The journey of healthcare leaders towards optimally leveraging data and analytics for population health strategies remains a long and daunting one for leaders in both Canada and the United States. That was the consensus of discussants during a panel entitled “Data & Analytics: Driving Population Health Management,” which was held on Friday, Sep. 18, during the Health IT Summit in Vancouver, sponsored by the Institute for Health Technology Transformation (iHT2, a sister organization to Healthcare Informatics, under the Vendome Group, LLC corporate umbrella).
The panel was moderated by Trevor Strome, manager, Informatics & Process Improvement, in the Emergency Program at the Winnipeg Regional Health Authority (Winnipeg, Manitoba). Strome was joined by Jat Sandhu, Ph.D., regional director in the Public Health Surveillance Unit at Vancouver Coastal Health Authority (Vancouver, British Columbia), Alyssa Daku, vice president for strategy, quality and risk management at eHealth Saskatchewan (Regina, Saskatchewan); Larry Svenson, director, epidemiology and surveillance, Alberta Health Services (Edmonton, Alberta); and Eugene Kolker, chief data officer at Seattle Children’s (Seattle, Wash.).
One of the initial challenges that discussants talked about was that around defining the population health concept to begin with. “I don’t get the sense that we have a really clear understanding and agreement of what population health management really means,” Strome said, as he opened the discussion Friday afternoon.
“I agree, I think the term population health management is overused, particularly in the U.S.,” Sandhu responded. “In Canada, we think about it rather differently. It’s about the organization or management of health delivery focused on achieving outcomes that are effective and safe,” Sandhu said. “And at the crux, it’s about being proactive about the management of at-risk populations, making sure they don’t become too expensive to the system. So it’s about managing clinically defined populations or those that are frequent users of the system. And to be effective, we need to obtain good longitudinal data.”
Seattle Children’s Kolker said, “I would agree that it’s very important to understand populations at risk, and it’s not good to limit ourselves geographically; at the same time, we need to understand scale. It’s not only about the population that are frequent flyers. In an ideal case, looking at this with a ten-year perspective, I’d like us to keep populations healthy lifelong.”
One of the elements to consider, said eHealth Saskatchewan’s Daku, is that, “When you talk population health, it very much sits in the health sphere. As soon as you add ‘management’ into that,” she said, “there are so many variables that exist outside the healthcare system that exist outside our purview. It becomes incumbent on social services, education, and government, to become involved.”
Public health perspectives are important in that regard, said Alberta Health Services’ Svenson. “Because I work primarily in public health,” he said, “we’re always thinking about these non-health entities and how you integrate that in. Looking at children in care—they have lots of mental health visits and other interventions. Once the interventions take place, their utilization actually drops off. The other part of this is that, in Alberta, 5 percent drive 65 percent of costs; but that is not a stable, permanent group. It changes over time. And there’s valuable data coming from many places. Our biggest challenge in government is how you derive meaningful policy decisions that turn into meaningful care decisions.”
“Yes, as soon as you begin pulling educational, and social services, and correctional data, that adds tremendously to the complexity,” Daku agreed.
“I agree,” seconded Sandhu. “We need that other kind of data. And our challenge is that it’s not necessarily easily collected; so we tend to rely a lot on aggregate geographical data with which to do analysis. But that shouldn’t stop us. The methodologies around managing some of that data have been around for a long time.
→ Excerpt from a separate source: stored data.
/-- Words of major 0x09 (R66). -/
def decodeMajor09 (w : Nat) : Decoded :=
  if w &&& 0xC000007F = 0x00000013 then .instr (.iaddW (bits 29 22 w) (bits 21 14 w) (bits 13 13 w) (bits 12 7 w)) else
  if w &&& 0xC000007F = 0x40000013 then .instr (.isubW (bits 29 22 w) (bits 21 14 w) (bits 13 13 w) (bits 12 7 w)) else
  if w &&& 0xC000007F = 0x80000013 then .instr (.imulW (bits 29 22 w) (bits 21 14 w) (bits 13 13 w) (bits 12 7 w)) else
  if w &&& 0xC000007F = 0xC0000013 then .instr (.imadW (bits 29 22 w) (bits 21 14 w) (bits 13 13 w) (bits 12 7 w)) else
  .illegal w

/-- Words of major 0x0A (R66). -/
def decodeMajor0A (w : Nat) : Decoded :=
  if w &&& 0xC000007F = 0x00000015 then .instr (.shlW (bits 29 22 w) (bits 21 14 w) (bits 13 13 w) (bits 12 7 w)) else
  if w &&& 0xC000007F = 0x40000015 then .instr (.shrW (bits 29 22 w) (bits 21 14 w) (bits 13 13 w) (bits 12 7 w)) else
  if w &&& 0xC000007F = 0x80000015 then .instr (.sarW (bits 29 22 w) (bits 21 14 w) (bits 13 13 w) (bits 12 7 w)) else
  if w &&& 0xC000007F = 0xC0000015 then .instr (.imulx (bits 29 22 w) (bits 21 14 w) (bits 13 13 w) (bits 12 7 w)) else
  .illegal w

/-- Words of major 0x0B (R66). -/
def decodeMajor0B (w : Nat) : Decoded :=
  if w &&& 0xC000007F = 0x00000017 then .instr (.idiv (bits 29 22 w) (bits 21 14 w) (bits 13 13 w) (bits 12 7 w)) else
  if w &&& 0xC000007F = 0x40000017 then .instr (.ndiv (bits 29 22 w) (bits 21 14 w) (bits 13 13 w) (bits 12 7 w)) else
  if w &&& 0xC000007F = 0x80000017 then .instr (.irem (bits 29 22 w) (bits 21 14 w) (bits 13 13 w) (bits 12 7 w)) else
  if w &&& 0xC000007F = 0xC0000017 then .instr (.nrem (bits 29 22 w) (bits 21 14 w) (bits 13 13 w) (bits 12 7 w)) else
  .illegal w

/-- Words of major 0x0C (R66). -/
def decodeMajor0C (w : Nat) : Decoded :=
  if w &&& 0xC000007F = 0x00000019 then .instr (.iadds (bits 29 22 w) (bits 21 14 w) (bits 13 13 w) (bits 12 7 w)) else
  if w &&& 0xC000007F = 0x40000019 then .instr (.isubs (bits 29 22 w) (bits 21 14 w) (bits 13 13 w) (bits 12 7 w)) else
  if w &&& 0xC000007F = 0x80000019 then .instr (.nadds (bits 29 22 w) (bits 21 14 w) (bits 13 13 w) (bits 12 7 w)) else
  if w &&& 0xC000007F = 0xC0000019 then .instr (.nsubs (bits 29 22 w) (bits 21 14 w) (bits 13 13 w) (bits 12 7 w)) else
  .illegal w

/-- Words of major 0x0D (R66). -/
def decodeMajor0D (w : Nat) : Decoded :=
  if w &&& 0xC000007F = 0x0000001B then .instr (.logt (bits 29 22 w) (bits 21 14 w) (bits 13 13 w) (bits 12 7 w)) else
  if w &&& 0xC000007F = 0x4000001B then .instr (.bmrg (bits 29 22 w) (bits 21 14 w) (bits 13 13 w) (bits 12 7 w)) else
  if w &&& 0xC000007F = 0x8000001B then .instr (.fshl (bits 29 22 w) (bits 21 14 w) (bits 13 13 w) (bits 12 7 w)) else
  if w &&& 0xC000007F = 0xC000001B then .instr (.fshr (bits 29 22 w) (bits 21 14 w) (bits 13 13 w) (bits 12 7 w)) else
  .illegal w

/-- Words of major 0x0E (R66). -/
def decodeMajor0E (w : Nat) : Decoded :=
  if w &&& 0xC000007F = 0x0000001D then .instr (.fadd (bits 29 22 w) (bits 21 14 w) (bits 13 13 w) (bits 12 7 w)) else
  if w &&& 0xC000007F = 0x4000001D then .instr (.fsub (bits 29 22 w) (bits 21 14 w) (bits 13 13 w) (bits 12 7 w)) else
  if w &&& 0xC000007F = 0x8000001D then .instr (.fmul (bits 29 22 w) (bits 21 14 w) (bits 13 13 w) (bits 12 7 w)) else
  if w &&& 0xC000007F = 0xC000001D then .instr (.ffma (bits 29 22 w) (bits 21 14 w) (bits 13 13 w) (bits 12 7 w)) else
  .illegal w

/-- Words of major 0x0F (R66). -/
def decodeMajor0F (w : Nat) : Decoded :=
  if w &&& 0xC000007F = 0x0000001F then .instr (.fmin (bits 29 22 w) (bits 21 14 w) (bits 13 13 w) (bits 12 7 w)) else
  if w &&& 0xC000007F = 0x4000001F then .instr (.fmax (bits 29 22 w) (bits 21 14 w) (bits 13 13 w) (bits 12 7 w)) else
  if w &&& 0xC000007F = 0x8000001F then .instr (.fminn (bits 29 22 w) (bits 21 14 w) (bits 13 13 w) (bits 12 7 w)) else
  if w &&& 0xC000007F = 0xC000001F then .instr (.fmaxn (bits 29 22 w) (bits 21 14 w) (bits 13 13 w) (bits 12 7 w)) else
  .illegal w

/-- Words of major 0x10 (R66). -/
def decodeMajor10 (w : Nat) : Decoded :=
  if w &&& 0xC000207F = 0x00000021 then .instr (.fsetp (bits 29 22 w) (bits 21 14 w) (bits 12 10 w) (bits 9 7 w)) else
  if w &&& 0xC000207F = 0x40000021 then .instr (.fsetpSig (bits 29 22 w) (bits 21 14 w) (bits 12 10 w) (bits 9 7 w)) else
  .illegal w

/-- Words of major 0x11 (R66). -/
def decodeMajor11 (w : Nat) : Decoded :=
  if w &&& 0xC000007F = 0x00000023 then .instr (.fdiv (bits 29 22 w) (bits 21 14 w) (bits 13 13 w) (bits 12 7 w)) else
  if w &&& 0xFFC0007F = 0x40000023 then .instr (.fsqrt (bits 21 14 w) (bits 13 13 w) (bits 12 7 w)) else
  if w &&& 0xFFC0007F = 0x80000023 then .instr (.frcp (bits 21 14 w) (bits 13 13 w) (bits 12 7 w)) else
  if w &&& 0xFFC0007F = 0xC0000023 then .instr (.frsq (bits 21 14 w) (bits 13 13 w) (bits 12 7 w)) else
  .illegal w

/-- Words of major 0x12 (R66). -/
def decodeMajor12 (w : Nat) : Decoded :=
  if w &&& 0xFFC0007F = 0x00000025 then .instr (.fex2 (bits 21 14 w) (bits 13 13 w) (bits 12 7 w)) else
  if w &&& 0xFFC0007F = 0x40000025 then .instr (.flg2 (bits 21 14 w) (bits 13 13 w) (bits 12 7 w)) else
  if w &&& 0xFFC0007F = 0x80000025 then .instr (.fsin (bits 21 14 w) (bits 13 13 w) (bits 12 7 w)) else
  if w &&& 0xFFC0007F = 0xC0000025 then .instr (.fcos (bits 21 14 w) (bits 13 13 w) (bits 12 7 w)) else
  .illegal w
I’ve heard here a few things about how you incorporate new kinds of data, beyond the in-hospital and EMR data,” he continued. “We do have this much broader ecosystem, from which we need to be able to grab data to much better understand situations. So what are some of the best strategies for making the data analytics work for population health?”
Strategies for pursuing population health: a complex subject
Responding to that question, Seattle Children’s Kolker said that “I think that that’s a big question. I can share some of our experience,” he added. “At some point, we became focused on the backgrounds of our patients, our minority patients, for example. We talked to many people, including in social service organizations, and then our team was working on something completely unrelated, and realized we were seeing an unexpected slowing in our business. And we found that we needed to look specifically at our Asian population, to better understand what was going on with them.” Kolker explained that while the Asian-American population is the fastest-growing ethnic population in Seattle Children’s service area, the organization had a cultural perception problem in that community. “We discovered through research based on focus groups, that we needed to present ourselves as not only serving the sickest of the sick,” in order to better capture market share in that ethnic community. “So we changed our image over time. We accidentally uncovered a problem and were able to combine internal and external data of different types to understand our relationship with a specific population.”